How Four St. Louis Power Couples Are Making Love Work -- In and Out of the Kitchen

Feb 3, 2016 at 1:00 am
How Four St. Louis Power Couples Are Making Love Work -- In and Out of the Kitchen
COVER BY A.H. TURNER

Page 4 of 4

Pierce Powers and Lona Luo are raising Jane, 13, and Daniel, 3, as well as running Lona's Lil Eats. - PHOTO BY JENNIFER SILVERBERG
PHOTO BY JENNIFER SILVERBERG
Pierce Powers and Lona Luo are raising Jane, 13, and Daniel, 3, as well as running Lona's Lil Eats.

Pierce Powers and Lona Luo

“When I first saw Lona I lost my breath.” – Pierce Powers

It sounds like a dating nightmare right out of a women’s magazine –- when Pierce Powers first took out Lona Luo, he ran out of money and she had to pay for their food. But that apparent misstep is actually what sealed the deal.

Luo, who grew up in a remote village on the southwestern frontier of China’s Yunnan province, was apprehensive of dating the American Powers, precisely because she was concerned that he was wealthy.

“I didn’t know what kind of social class he came from and I was scared to date rich people,” Luo explains. “I am from a really poor area and it’s embarrassing to show where I am from and how poor my family is. But when I went out with him, I realized he was really simple.”

Powers’ and Luo’s love story is as unlikely as any. The first in her family to read and write, Luo left home to work in a Japanese restaurant at a swanky resort in Yunnan’s capital, Kunming. Powers, who is from St. Louis, had moved to China to teach English and found himself assigned to her resort to train the staff.

He didn’t think about dating when he was there because of overwhelming cultural differences. Then he met Luo and everything changed.

“When I first saw her I lost my breath,” says Powers. “My first impression of Lona –- she had this stride and this diva essence that was just crazy. Everyone sees that in her. She is the kind of woman who loves to compete with alpha men. When we go hunting she just schools all the hillbillies with a knife when she cuts up a deer. They ask her for help. She’s just tough. When I met her it was like I met the matriarch that every male wants.”

Luo was equally interested in Powers, but for a different reason – he could take down an entire pot of her soup. “When I left to go to work, I had a big pot left and he finished the whole thing,” she recalls. “I was like, ‘Oh wow, this is my future man.’ I just wanted him to eat everything and enjoy the food I cooked.”

Powers and Luo married in her village and moved to the United States after she became pregnant. Luo’s friends discouraged her from taking such a leap. She wouldn’t be able to make it, they said, because of her lack of education and language skills. To prove them wrong, she got a job waiting tables less than two weeks after moving to the U.S.

“We are super different,” Powers acknowledges. “I’m like super emotional and a social worker, and she’s like, ‘Pull yourself up by your bootstraps –- that’s how I roll.’ She’s got the mentality that if she doesn’t know how to do something, she’ll figure it out.”

One thing Luo figured out how to do – with Powers at her side –- is to cook food that has St.

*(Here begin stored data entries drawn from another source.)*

theorem startImage {im : Image} : s₀.Keeps (s.startImage im) :=
  have h1 := h.wr.writeCaps.foldl fun h => ite h.wr h
  setRun (h1.putCurs.gridStart.foldl fun h => h.go)

theorem startRun {p : Nat} : s₀.Keeps (s.startRun p).1 := by
  unfold State.startRun
  dsimp only
  split
  · exact h.badState
  · refine iteFst h.badState ?_
    refine iteFst ?_ ?_
    · exact
        have h1 := h.gridStart.foldl fun h => h.resume
        h1.setRun.meetBoundary.setResumable.pair
    · exact iteFst (by
        split
        · exact h
        · exact h.install.startImage.pair) h.startImage.pair

theorem relayed {op : Nat} {ok : List Byte → Bool} {run : State → Ran} (hrun : ∀ {n}, s₀.Keeps n → s₀.Keeps (run n).1) :
    s₀.Keeps (s.relayed op ok run) := (h.serve hrun).settle

/-! ## Machine/Partition -/

theorem routerParts : s₀.Keeps s.routerParts := by
  unfold State.routerParts; exact h.foldl fun h => by
    split
    · exact h.wr.wr
    · exact h.wr.wr

theorem setParts {a m : List Nat} : s₀.Keeps (s.setParts a m).1 := by
  unfold State.setParts
  split
  · exact h
  · refine iteFst h.badState ?_
    exact
      have h2 := h.foldl fun h =>
          have h1 := h.foldl fun h => h.wr
          h1.foldl fun h => h.wr
      h2.routerParts.writeCaps.pair

theorem stopPart {p : Nat} : s₀.Keeps (s.stopPart p) :=
  have h1 := h.foldl fun h => h.stop
  h1.abandon.setRun.setResumable

theorem stopGrid {m : Nat} : s₀.Keeps (s.stopGrid m).1 :=
  iteFst h <|
  iteFst h.badState <|
  have h1 := h.foldl fun h => h.stopPart
  pair (ite h1.endSlack h1)

theorem haltTile {t : Nat} : s₀.Keeps (s.haltTile t).1 := iteFst h <| iteFst h.badState h.stop.pair

theorem fenceRun {kind unit : Nat} {un : Bool} : s₀.Keeps (s.fenceRun kind unit un).1 := by
  unfold State.fenceRun
  split
  · exact h
  · exact iteFst h.fencePut.pair h.badState
  · exact h.badState

theorem walkDone : s₀.Keeps s.walkDone := by
  unfold State.walkDone
  split
  · exact h
  · exact ite h.walkEnd.finish h.walkEnd

theorem unfenceDone : s₀.Keeps s.unfenceDone := by
  unfold State.unfenceDone
  split
  · exact h
  · exact ite h.unfenceExecute.finish h.unfenceExecute

/-! ## Machine/Switch -/

theorem chargeMove {c t : Nat} {wr : Bool} : s₀.Keeps (s.chargeMove c t wr) :=
  have h1 := ite h.inc h.inc
  h1.inc

theorem toPhase {x : Switch} {n : Nat} : s₀.Keeps (s.toPhase x n) := h.wr.upCtl

theorem switchBegin {ps : List (Nat × Nat)} {dev : Bool} {model : Nat} : s₀.Keeps (s.switchBegin ps dev model) :=
  have h1 := h.foldl fun h => wr (h.noteBoundary.foldl fun h => h.stop)
  h1.wr.wr.upCtl.gridStart.toPhase

theorem switchRun {m fl cl model : Nat} : s₀.Keeps (s.switchRun m fl cl model).1 :=
  iteFst h <| iteFst h.badState <| iteFst h.switchBegin.pair h.upCtl.pair

theorem switchPoll : s₀.Keeps s.switchPoll := by
  unfold State.switchPoll
  split
  · exact h
  · exact ite h.switchBegin.settle h

theorem switchExpire : s₀.Keeps s.switchExpire := ite h.switchPoll h.switchPoll.upCtl.finish

theorem fillSlot {t : Nat} : s₀.Keeps (s.fillSlot t) := h.foldl fun h => h.drawn.setBytes

theorem switchDrained : s₀.Keeps s.switchDrained := by
  unfold State.switchDrained
  split
  · exact h
  · refine ite h ?_
    exact
      have h1 := h.wr.foldl fun h => h.foldl fun h => h.fillSlot
      h1.toPhase

theorem saveBlocks {p c t : Nat} : s₀.Keeps (s.saveBlocks p c t) := ite h <| h.foldl fun h => h.setBytes

theorem saveContext {p : Nat} : s₀.Keeps (s.saveContext p) := by
  unfold State.saveContext
  dsimp only
  split
  · exact h
  · exact
      have h1 := h.foldl fun h => h.saveBlocks.chargeMove
      h1.upCtl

Louis lining up for more. After selling dumplings from a food stall at Soulard Market, the pair opened their fast-casual restaurant, Lona’s Lil Eats, in Fox Park in 2014.

Though labeled as Chinese, the restaurant’s flavors, straight from Luo’s village, are unlike any other Asian restaurant in town. And the neighborhood had never previously been a dining destination. Still, the critics swooned, and the restaurant is packed just about every night.

Powers runs the front of the house and leaves the cooking to Luo, an arrangement they credit with keeping them sane –- most of the time. The stresses of running a restaurant, they acknowledge, can sometimes take a toll.

“It’s really hard,” Powers says. “Doing business together has actually been good for our relationship, though. When we are struggling it brings us closer. When we don’t have that it gets more difficult. Working together is both the toughest and the most rewarding thing.”